## Task requirements
Exact copies are required of the lines from the line containing "BitVec n) (h" through the final line of the listing, both included, and of no other lines.

## Dataset entries
________________________
-- ==== Sys2Proof/Proofs/State.lean ====
section
/-! PROOFS. The statements of spec/10_state.md: the invariant of R44 over every event, which operation writes which
register, and what the status registers read. -/

namespace Sys2Proof

/-! ### The access of an operation (R51, R72, R78) -/

/-- R72: a legal command word is the word that encodes its command. -/
theorem encode_of_decodeCmd {w : Word} {i : Instr} (h : decodeCmd w = some i) : encode i = writeOf .cmd w := by
  obtain ⟨hrsv, hcases⟩ := decodeCmd_cases h
  have heta := cmdFields_eta w hrsv
  rcases hcases with ⟨ho, rfl⟩ | ⟨ho, hl, rfl⟩ | ⟨hs, hl, hcases⟩
  · simpa [encode, cmdWord, ho] using congrArg (writeOf .cmd) heta
  · simpa [encode, cmdWord, ho, hl] using congrArg (writeOf .cmd) heta
  · rw [hs, hl] at heta
    rcases hcases with ⟨ho, rfl⟩ | ⟨ho, rfl⟩ | ⟨ho, rfl⟩ | ⟨ho, rfl⟩ | ⟨ho, rfl⟩ | ⟨ho, rfl⟩ | ⟨ho, rfl⟩ <;>
      (rw [ho] at heta; exact congrArg (writeOf .cmd) heta)

/-- R78: a read is the access that encodes the operation it decodes to. -/
theorem encode_decodeRead (r : Reg) : encode (decodeRead r) = readOf r := by cases r <;> rfl

/-- R78: a write is the access that encodes the operation it decodes to. -/
theorem encode_of_decodeWrite {m : Mode} {r : Reg} {v : Word} {i : Instr} (h : decodeWrite m r v = .ok i) :
    encode i = writeOf r v := by
  cases r with
  | cmd =>
    cases hd : decodeCmd v with
    | none => simp [decodeWrite, hd] at h
    | some j =>
      obtain rfl : j = i := by simpa [decodeWrite, hd] using h
      exact encode_of_decodeCmd hd
  | dataIn => cases m <;> cases h <;> rfl
  | _ => cases h; rfl

/-- R73, R77, R78: an access is the one that encodes the operation it decodes to. -/
theorem encode_of_decode {m : Mode} {a : Access} {i : Instr} (h : decode m a = .ok i) : encode i = a := by
  unfold decode at h
  split at h
  · cases h
  · next hsz =>
    split at h
    · cases h
    · next hal =>
      have hsz' : a.size = 4 := not_not.mp hsz
      have hal' : regOffset (regOfOffset a.off) = a.off := regOffset_regOfOffset (not_not.mp hal)
      cases a with
      | read off size =>
        cases h
        rw [encode_decodeRead, readOf, show size = 4 from hsz']
        exact congrArg (Access.read · 4) hal'
      | write off size v =>
        rw [encode_of_decodeWrite h, writeOf, show size = 4 from hsz']
        exact congrArg (Access.write · 4 v) hal'

/-- R51: an offset that is a multiple of 4 is that of the register it names. -/
theorem regOffset_regOfOffset_of_mod {off : Byte} (h : off.toNat % 4 = 0) : regOffset (regOfOffset off) = off := by
  apply regOffset_regOfOffset
  apply BitVec.eq_of_toNat_eq
  simpa using h

theorem regOfOffset_wellFormed (off : Byte) : (regOfOffset off).wellFormed = true := regOfWord_wellFormed _

/-- R45: the reserved offsets name reserved words. -/
theorem regOfOffset_reserved : ∀ off : Byte, off.toNat % 4 = 0 → off = 0x38#8 ∨ off = 0x3C#8 ∨ 0x60 ≤ off.toNat →
    regOfOffset off = .reserved (off.extractLsb' 2 6) := by
  decide

/-! ### Reading one field of a word of placed fields -/

/-- A placed field reads back at its place. -/
theorem extractLsb'_field_same {n : Nat} (lo : Nat) (x : BitVec n) (h : lo + n ≤ 32) :
    (field lo x).extractLsb' lo n = x := by
  apply BitVec.eq_of_getLsbD_eq
  intro i hi
  rw [BitVec.getLsbD_extractLsb', getLsbD_field]
  simp [hi, show lo + i < 32 by omega]

/-- A placed field reads 0 at every place above or below it. -/
theorem extractLsb'_field_other {n : Nat} (lo : Nat) (x : BitVec n) (lo' n' : Nat) (h : lo' + n' ≤ lo ∨ lo + n ≤ lo') :
    (field lo x).extractLsb' lo' n' = 0#n' := by
  apply BitVec.eq_of_getLsbD_eq
  intro i hi
  rcases h with h | h
  · simp [getLsbD_field, show ¬ lo ≤ lo' + i by omega]
  · simp [getLsbD_field, BitVec.getLsbD_of_ge x (lo' + i - lo) (by omega)]

/-- A number that fits is the value of its field. -/
theorem toNat_ofNat_of_lt {n x : Nat} (h : x < 2 ^ n) : (BitVec.ofNat n x).toNat = x := by
  rw [BitVec.toNat_ofNat, Nat.mod_eq_of_lt h]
________________________
## Reply to the task
theorem extractLsb'_field_same {n : Nat} (lo : Nat) (x : BitVec n) (h : lo + n ≤ 32) :
    (field lo x).extractLsb' lo n = x := by
  apply BitVec.eq_of_getLsbD_eq
  intro i hi
  rw [BitVec.getLsbD_extractLsb', getLsbD_field]
  simp [hi, show lo + i < 32 by omega]

/-- A placed field reads 0 at every place above or below it. -/
theorem extractLsb'_field_other {n : Nat} (lo : Nat) (x : BitVec n) (lo' n' : Nat) (h : lo' + n' ≤ lo ∨ lo + n ≤ lo') :
    (field lo x).extractLsb' lo' n' = 0#n' := by
  apply BitVec.eq_of_getLsbD_eq
  intro i hi
  rcases h with h | h
  · simp [getLsbD_field, show ¬ lo ≤ lo' + i by omega]
  · simp [getLsbD_field, BitVec.getLsbD_of_ge x (lo' + i - lo) (by omega)]

/-- A number that fits is the value of its field. -/
theorem toNat_ofNat_of_lt {n x : Nat} (h : x < 2 ^ n) : (BitVec.ofNat n x).toNat = x := by
  rw [BitVec.toNat_ofNat, Nat.mod_eq_of_lt h]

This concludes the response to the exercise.